#### [Your goal]
Locate the word "isLt" in the data below, then copy every line that holds it.
··· Material supplied ···
-- ==== Sys2Proof/Laws/Sink.lean ====
section
/-! SUPPORT. The sink: what a write appends, when it is accepted and when it does not fit, and what a flush
leaves. -/

namespace Sys2Proof.Machine

/-! ## Appending bits -/

theorem BitSink.bits_length (k : BitSink) : k.bits.length = k.bitLen := by
  have := k.woff.isLt
  simp [BitSink.bits, BitSink.bitLen]
  omega

theorem BitSink.Extends.refl {k : BitSink} (h : k.AccInv) : k.Extends k [] := ⟨by simp, rfl, h⟩

theorem BitSink.Extends.trans {k1 k2 k3 : BitSink} {l m : List Bool} (h1 : k2.Extends k1 l)
    (h2 : k3.Extends k2 m) : k3.Extends k1 (l ++ m) :=
  ⟨by rw [h2.1, h1.1, List.append_assoc], h2.2.1.trans h1.2.1, h2.2.2⟩

theorem BitSink.Extends.bitLen {k k0 : BitSink} {l : List Bool} (h : k.Extends k0 l) :
    k.bitLen = k0.bitLen + l.length := by
  rw [← BitSink.bits_length, ← BitSink.bits_length, h.1, List.length_append]

/-- The partial byte after one more bit: seven or fewer bits filled before. -/
theorem acc_push : ∀ (acc : Byte) (w : BitVec 3) (b : Bool), acc.toNat % 2 ^ (8 - w.toNat) = 0 →
    (bitsOf (acc ||| ((if b then 1 else 0 : Byte) <<< (7 - w.toNat))) 8).take (w.toNat + 1) =
        (bitsOf acc 8).take w.toNat ++ [b] ∧
      (acc ||| ((if b then 1 else 0 : Byte) <<< (7 - w.toNat))).toNat % 2 ^ (7 - w.toNat) = 0 := by
  decide +kernel

theorem BitSink.push_extends {k : BitSink} (h : k.AccInv) (b : Bool) : (k.push b).Extends k [b] := by
  obtain ⟨h1, h2⟩ := acc_push k.acc k.woff b h
  unfold BitSink.push
  by_cases hw : k.woff = 7
  · have hw' : k.woff.toNat = 7 := by rw [hw]; rfl
    simp only [hw, if_true]
    refine ⟨?_, rfl, by simp [BitSink.AccInv]⟩
    rw [hw', List.take_of_length_le (by simp)] at h1
    simp only [BitSink.bits, hw', bytesBits_append, bytesBits_singleton]
    simpa using h1
  · have hlt : k.woff.toNat < 7 := by
      by_contra hge
      have h8 : k.woff.toNat < 8 := k.woff.isLt
      exact hw (BitVec.eq_of_toNat_eq (show k.woff.toNat = 7 by omega))
    have hs : (k.woff + 1).toNat = k.woff.toNat + 1 := by
      rw [BitVec.toNat_add]; show (k.woff.toNat + 1) % 8 = _; omega
    simp only [hw, if_false]
    refine ⟨?_, rfl, ?_⟩
    · simp only [BitSink.bits, hs, h1, List.append_assoc]
    · show _ % 2 ^ (8 - (k.woff + 1).toNat) = 0
      rw [hs, show 8 - (k.woff.toNat + 1) = 7 - k.woff.toNat by omega]
      exact h2

/-- `WBITS` appends the numeral of the low bits (`41_bitstream.md` R101, R108). -/
theorem BitSink.pushBits_extends {k : BitSink} (h : k.AccInv) (v : Word) (n : Nat) :
    (BitSink.pushBits v n k).Extends k (natBits v.toNat n) := by
  induction n generalizing k with
  | zero => exact BitSink.Extends.refl h
  | succ n ih =>
    rw [natBits_succ]
    exact (BitSink.push_extends h _).trans (ih (BitSink.push_extends h _).2.2)

/-- A write may be cut anywhere (`41_bitstream.md` R108). -/
theorem BitSink.pushBits_split (v : Word) (a b : Nat) (k : BitSink) :
    BitSink.pushBits v (a + b) k = BitSink.pushBits v b (BitSink.pushBits (shr v b) a k) := by
  induction a generalizing k with
  | zero => rw [Nat.zero_add]; rfl
  | succ a ih =>
    have hb : v.getLsbD (a + b) = (shr v b).getLsbD a := by simp [shr, Nat.add_comm]
    rw [Nat.add_right_comm, BitSink.pushBits, ih, BitSink.pushBits, hb]

/-! ## When a write is accepted -/

theorem sinkFull_eq_false {m : Config.Impl} {k : BitSink} {n : Nat} :
    sinkFull m k n = false ↔ ∀ cap ∈ m.sinkCap, k.bitLen + n ≤ 8 * cap := by
  unfold sinkFull
  cases m.sinkCap <;> simp

theorem sinkFull_eq_true {m : Config.Impl} {k : BitSink} {n : Nat} :
    sinkFull m k n = true ↔ ∃ cap ∈ m.sinkCap, 8 * cap < k.bitLen + n := by
  unfold sinkFull
  cases m.sinkCap <;> simp

/-- The sink `k` takes `n` more bits under the parameters `m`. -/
abbrev BitSink.Takes (m : Config.Impl) (k : BitSink) (n : Nat) : Prop :=
  k.sealed = false ∧ ∀ cap ∈ m.sinkCap, k.bitLen + n ≤ 8 * cap

theorem BitSink.Takes.mono {m : Config.Impl} {k : BitSink} {n n' : Nat} (h : k.Takes m n) (hn : n' ≤ n) :
    k.Takes m n' := ⟨h.1, fun cap hc => by have := h.2 cap hc; omega⟩

/-- What is left of the room after a write. -/
theorem BitSink.Takes.after {m : Config.Impl} {k k' : BitSink} {l : List Bool} {n : Nat} (h : k.Takes m (l.length + n))
    (hk : k'.Extends k l) : k'.Takes m n :=
  ⟨hk.2.1.trans h.1, fun cap hc => by have := h.2 cap hc; have := hk.bitLen; omega⟩

/-- An accepted `WBITS`. -/
theorem putBits_ok {m : Config.Impl} {v : Word} {n : Nat} {e : EncHalf} (hn : n ≤ 64) (h : e.bs.Takes m n) :
    putBits m v n e = .ok () { e with bs := BitSink.pushBits v n e.bs } := by
  unfold putBits
  rw [if_neg (by show ¬ 64 < n; omega), if_neg (by simp [h.1]), if_neg (by simp [sinkFull_eq_false.2 h.2])]

/-- An accepted `WBITS`, by the bits it appends. -/
theorem putBits_extends {m : Config.Impl} {n : Nat} {e : EncHalf} (v : Word) (hn : n ≤ 64) (ha : e.bs.AccInv)
    (h : e.bs.Takes m n) :
    ∃ k, putBits m v n e = .ok () { e with bs := k } ∧ k.Extends e.bs (natBits v.toNat n) :=
  ⟨_, putBits_ok hn h, BitSink.pushBits_extends ha v n⟩

theorem putBit_ok {m : Config.Impl} {b : Bool} {e : EncHalf} (h : e.bs.Takes m 1) :
    putBit m b e = .ok () { e with bs := e.bs.push b } := by
  unfold putBit
  rw [if_neg (by simp [h.1]), if_neg (by simp [sinkFull_eq_false.2 h.2])]

/-- Everything a `WBITS` can do: it appends, or changes nothing. -/
theorem putBits_cases (m : Config.Impl) (v : Word) (n : Nat) (e : EncHalf) :
    (n ≤ 64 ∧ e.bs.Takes m n ∧ putBits m v n e = .ok () { e with bs := BitSink.pushBits v n e.bs }) ∨
      (64 < n ∨ e.bs.sealed = true) ∧ putBits m v n e = .error .contractViolation e ∨
      (n ≤ 64 ∧ e.bs.sealed = false ∧ ∃ cap ∈ m.sinkCap, 8 * cap < e.bs.bitLen + n) ∧
        putBits m v n e = .error .overflow e := by
  unfold putBits
  by_cases h1 : n > Config.nMax
  · exact .inr (.inl ⟨.inl h1, by rw [if_pos h1]⟩)
  have h1' : n ≤ 64 := Nat.le_of_not_lt h1
  rw [if_neg h1]
  by_cases h2 : e.bs.sealed = true
  · exact .inr (.inl ⟨.inr h2, by rw [if_pos h2]⟩)
  have h2' : e.bs.sealed = false := by simpa using h2
  rw [if_neg h2]
  by_cases h3 : sinkFull m e.bs n = true
  · exact .inr (.inr ⟨⟨h1', h2', sinkFull_eq_true.1 h3⟩, by rw [if_pos h3]⟩)
  · exact .inl ⟨h1', ⟨h2', sinkFull_eq_false.1 (by simpa using h3)⟩, by rw [if_neg h3]⟩

/-- Everything a `WBIT` can do. -/
theorem putBit_cases (m : Config.Impl) (b : Bool) (e : EncHalf) :
    (e.bs.Takes m 1 ∧ putBit m b e = .ok () { e with bs := e.bs.push b }) ∨
      e.bs.sealed = true ∧ putBit m b e = .error .contractViolation e ∨
      (e.bs.sealed = false ∧ ∃ cap ∈ m.sinkCap, 8 * cap < e.bs.bitLen + 1) ∧
        putBit m b e = .error .overflow e := by
  unfold putBit
  by_cases h2 : e.bs.sealed = true
  · exact .inr (.inl ⟨h2, by rw [if_pos h2]⟩)
  have h2' : e.bs.sealed = false := by simpa using h2
  rw [if_neg h2]
  by_cases h3 : sinkFull m e.bs 1 = true
  · exact .inr (.inr ⟨⟨h2', sinkFull_eq_true.1 h3⟩, by rw [if_pos h3]⟩)
  · exact .inl ⟨⟨h2', sinkFull_eq_false.1 (by simpa using h3)⟩, by rw [if_neg h3]⟩

/-! ## When a write does not fit -/

/-- The sink `k` is open and has no room for `n` more bits under the parameters `m`. -/
abbrev BitSink.Full (m : Config.Impl) (k : BitSink) (n : Nat) : Prop :=
  k.sealed = false ∧ ∃ cap ∈ m.sinkCap, 8 * cap < k.bitLen + n

/-- An open sink has room or has not. -/
theorem BitSink.takes_or_full {k : BitSink} (m : Config.Impl) (n : Nat) (h : k.sealed = false) :
    k.Takes m n ∨ k.Full m n := by
  by_cases hc : ∃ cap ∈ m.sinkCap, 8 * cap < k.bitLen + n
  · exact .inr ⟨h, hc⟩
  · exact .inl ⟨h, fun cap hm => Nat.le_of_not_lt fun hlt => hc ⟨cap, hm, hlt⟩⟩

/-- What was too much for a sink is too much after the part of it that was written. -/
theorem BitSink.Full.after {m : Config.Impl} {k k' : BitSink} {l : List Bool} {n : Nat} (h : k.Full m (l.length + n))
    (hk : k'.Extends k l) : k'.Full m n := by
  obtain ⟨hs, cap, hc, hlt⟩ := h
  exact ⟨hk.2.1.trans hs, cap, hc, by have := hk.bitLen; omega⟩

theorem putBits_full {m : Config.Impl} {n : Nat} {e : EncHalf} (v : Word) (hn : n ≤ 64) (h : e.bs.Full m n) :
    putBits m v n e = .error .overflow e := by
  unfold putBits
  rw [if_neg (by show ¬ 64 < n; omega), if_neg (by simp [h.1]), if_pos (sinkFull_eq_true.2 h.2)]

theorem putBit_full {m : Config.Impl} {e : EncHalf} (b : Bool) (h : e.bs.Full m 1) :
    putBit m b e = .error .overflow e := by
  unfold putBit
  rw [if_neg (by simp [h.1]), if_pos (sinkFull_eq_true.2 h.2)]

/-- A sequence that begins with a write overflows if what it writes does not fit: at that write, or after it. -/
theorem putBits_then_full {m : Config.Impl} {e : EncHalf} {a n : Nat} {α : Type} (v : Word) {f : Unit → EncM α}
    (ha : a ≤ 64) (hacc : e.bs.AccInv) (h : e.bs.Full m (a + n))
    (hf : ∀ k : BitSink, k.AccInv → k.Full m n → ∃ e', f () { e with bs := k } = .error .overflow e') :
    ∃ e', (putBits m v a >>= f) e = .error .overflow e' := by
  rcases BitSink.takes_or_full m a h.1 with ht | ht
  · obtain ⟨k, h1, x1⟩ := putBits_extends v ha hacc ht
    rw [bind_ok h1]
    exact hf k x1.2.2 (BitSink.Full.after (by simpa using h) x1)
  · exact ⟨e, bind_error (putBits_full v ha ht) _⟩

/-! ## Flush -/

theorem acc_flush : ∀ (acc : Byte) (w : BitVec 3), acc.toNat % 2 ^ (8 - w.toNat) = 0 →
    bitsOf acc 8 = (bitsOf acc 8).take w.toNat ++ List.replicate (8 - w.toNat) false := by
  decide +kernel

theorem BitSink.flushed_of_sealed {k : BitSink} (h : k.sealed = true) : k.flushed = k := if_pos h

/-- `FLUSH` of an open sink: zero bits up to the byte boundary, and the seal (`41_bitstream.md` R102). -/
theorem BitSink.flushed_sealed {k : BitSink} (h : k.AccInv) (hs : k.sealed = false) :
    k.flushed.Sealed (k.bits ++ padding k.bitLen) := by
  have hlt := k.woff.isLt
  unfold BitSink.flushed
  rw [if_neg (by simp [hs])]
  by_cases hw : k.woff = 0
  · have hacc : k.acc = 0 := by
      have : k.acc.toNat % 2 ^ 8 = 0 := by simpa [BitSink.AccInv, hw] using h
      exact BitVec.eq_of_toNat_eq (by simpa [Nat.mod_eq_of_lt k.acc.isLt] using this)
    rw [if_pos hw]
    refine ⟨?_, rfl, hw, hacc⟩
    simp [BitSink.bits, padding, BitSink.bitLen, hw]
  · have hpos : 0 < k.woff.toNat := Nat.pos_of_ne_zero fun e => hw (BitVec.eq_of_toNat_eq e)
    rw [if_neg hw]
    refine ⟨?_, rfl, rfl, rfl⟩
    have ha := acc_flush k.acc k.woff h
    simp only [BitSink.bits, bytesBits_append, bytesBits_singleton, padding, BitSink.bitLen]
    rw [show (8 - (8 * k.buf.length + k.woff.toNat) % 8) % 8 = 8 - k.woff.toNat by omega]
    simp only [List.append_assoc]
    rw [← ha]
    exact congrArg _ (List.append_nil _)

end Sys2Proof.Machine
end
···
#### [Expected output]
  have := k.woff.isLt
      have h8 : k.woff.toNat < 8 := k.woff.isLt
  have hlt := k.woff.isLt
      exact BitVec.eq_of_toNat_eq (by simpa [Nat.mod_eq_of_lt k.acc.isLt] using this)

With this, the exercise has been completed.